EXERCISE DATA Start Marker

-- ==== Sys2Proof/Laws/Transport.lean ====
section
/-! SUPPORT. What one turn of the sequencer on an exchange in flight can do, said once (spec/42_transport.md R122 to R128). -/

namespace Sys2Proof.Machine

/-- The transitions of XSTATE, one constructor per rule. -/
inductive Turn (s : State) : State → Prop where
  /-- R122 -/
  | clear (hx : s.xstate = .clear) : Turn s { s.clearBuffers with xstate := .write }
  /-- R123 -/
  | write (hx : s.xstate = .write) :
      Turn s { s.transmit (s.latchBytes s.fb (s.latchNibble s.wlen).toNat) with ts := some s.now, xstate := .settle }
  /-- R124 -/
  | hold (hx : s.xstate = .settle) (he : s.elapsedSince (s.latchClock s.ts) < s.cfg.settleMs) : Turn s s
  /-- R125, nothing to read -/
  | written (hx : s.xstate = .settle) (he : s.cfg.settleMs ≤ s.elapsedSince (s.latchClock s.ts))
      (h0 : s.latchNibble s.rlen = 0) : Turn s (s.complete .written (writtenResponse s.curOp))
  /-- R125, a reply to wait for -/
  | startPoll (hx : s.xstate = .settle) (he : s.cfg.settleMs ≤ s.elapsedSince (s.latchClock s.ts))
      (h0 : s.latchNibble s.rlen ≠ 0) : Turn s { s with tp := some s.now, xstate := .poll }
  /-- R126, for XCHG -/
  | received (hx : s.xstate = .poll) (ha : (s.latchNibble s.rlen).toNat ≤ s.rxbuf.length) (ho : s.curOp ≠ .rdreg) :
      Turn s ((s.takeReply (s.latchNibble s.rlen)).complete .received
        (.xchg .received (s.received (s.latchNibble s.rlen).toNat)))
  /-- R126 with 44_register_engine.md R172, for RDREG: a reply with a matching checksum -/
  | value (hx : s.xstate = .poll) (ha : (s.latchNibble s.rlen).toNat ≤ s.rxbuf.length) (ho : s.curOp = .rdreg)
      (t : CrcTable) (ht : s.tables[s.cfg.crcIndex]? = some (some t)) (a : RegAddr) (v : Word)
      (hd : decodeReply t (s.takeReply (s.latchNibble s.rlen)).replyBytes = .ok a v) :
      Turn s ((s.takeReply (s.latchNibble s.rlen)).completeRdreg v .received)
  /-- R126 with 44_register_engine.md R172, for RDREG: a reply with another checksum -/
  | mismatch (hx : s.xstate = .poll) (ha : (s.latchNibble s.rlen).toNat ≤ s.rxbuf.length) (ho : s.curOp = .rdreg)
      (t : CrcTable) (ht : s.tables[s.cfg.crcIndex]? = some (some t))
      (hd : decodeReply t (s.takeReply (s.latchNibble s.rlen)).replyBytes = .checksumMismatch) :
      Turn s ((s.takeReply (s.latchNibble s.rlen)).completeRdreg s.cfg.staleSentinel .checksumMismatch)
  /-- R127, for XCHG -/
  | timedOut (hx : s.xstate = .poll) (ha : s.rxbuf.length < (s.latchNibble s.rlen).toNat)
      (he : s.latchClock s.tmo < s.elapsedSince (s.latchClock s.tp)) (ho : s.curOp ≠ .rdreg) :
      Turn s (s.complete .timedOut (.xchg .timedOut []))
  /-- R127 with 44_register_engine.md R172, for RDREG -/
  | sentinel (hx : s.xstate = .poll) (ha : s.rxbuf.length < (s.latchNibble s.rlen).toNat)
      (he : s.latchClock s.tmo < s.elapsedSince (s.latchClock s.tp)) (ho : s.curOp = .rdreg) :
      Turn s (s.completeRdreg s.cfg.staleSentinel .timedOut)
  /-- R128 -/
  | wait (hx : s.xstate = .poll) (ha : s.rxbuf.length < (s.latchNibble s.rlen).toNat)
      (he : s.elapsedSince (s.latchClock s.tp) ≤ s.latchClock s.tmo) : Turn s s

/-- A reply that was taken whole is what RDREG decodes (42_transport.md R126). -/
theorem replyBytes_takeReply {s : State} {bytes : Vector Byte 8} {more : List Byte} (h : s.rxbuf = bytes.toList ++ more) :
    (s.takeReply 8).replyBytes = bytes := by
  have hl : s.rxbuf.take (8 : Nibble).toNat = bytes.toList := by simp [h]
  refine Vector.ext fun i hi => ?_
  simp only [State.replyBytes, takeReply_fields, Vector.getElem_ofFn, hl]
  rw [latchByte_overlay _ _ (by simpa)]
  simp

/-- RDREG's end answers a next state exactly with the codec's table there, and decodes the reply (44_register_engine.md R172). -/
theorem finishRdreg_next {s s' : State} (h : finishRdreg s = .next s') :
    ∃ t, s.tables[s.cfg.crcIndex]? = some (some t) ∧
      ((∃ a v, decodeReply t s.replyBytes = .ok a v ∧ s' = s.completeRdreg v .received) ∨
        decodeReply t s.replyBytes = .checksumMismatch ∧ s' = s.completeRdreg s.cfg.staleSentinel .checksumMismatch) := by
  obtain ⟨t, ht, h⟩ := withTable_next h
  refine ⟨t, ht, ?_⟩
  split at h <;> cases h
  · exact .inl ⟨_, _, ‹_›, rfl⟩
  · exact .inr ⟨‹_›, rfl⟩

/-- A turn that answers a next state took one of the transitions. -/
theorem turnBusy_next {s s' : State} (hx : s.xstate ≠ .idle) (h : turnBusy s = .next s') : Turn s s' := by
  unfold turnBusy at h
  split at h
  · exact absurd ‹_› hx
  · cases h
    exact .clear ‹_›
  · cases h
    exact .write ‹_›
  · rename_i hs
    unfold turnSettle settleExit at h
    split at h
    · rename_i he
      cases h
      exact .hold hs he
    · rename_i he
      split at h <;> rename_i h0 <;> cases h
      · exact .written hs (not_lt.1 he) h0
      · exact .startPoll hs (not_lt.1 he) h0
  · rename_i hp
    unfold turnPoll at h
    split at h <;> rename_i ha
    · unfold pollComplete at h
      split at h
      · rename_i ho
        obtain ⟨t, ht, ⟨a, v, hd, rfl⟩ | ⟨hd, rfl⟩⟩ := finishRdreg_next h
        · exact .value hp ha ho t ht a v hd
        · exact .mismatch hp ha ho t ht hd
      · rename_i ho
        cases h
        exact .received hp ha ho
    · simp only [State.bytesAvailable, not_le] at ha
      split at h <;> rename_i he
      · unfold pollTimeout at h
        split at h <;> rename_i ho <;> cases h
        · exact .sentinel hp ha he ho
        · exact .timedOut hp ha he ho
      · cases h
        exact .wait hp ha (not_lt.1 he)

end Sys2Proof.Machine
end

EXERCISE DATA End Marker

If the string "CrcTable" appears in a line of the entries, report the line.

▶ **EXERCISE SOLUTION**:
      (t : CrcTable) (ht : s.tables[s.cfg.crcIndex]? = some (some t)) (a : RegAddr) (v : Word)
      (t : CrcTable) (ht : s.tables[s.cfg.crcIndex]? = some (some t))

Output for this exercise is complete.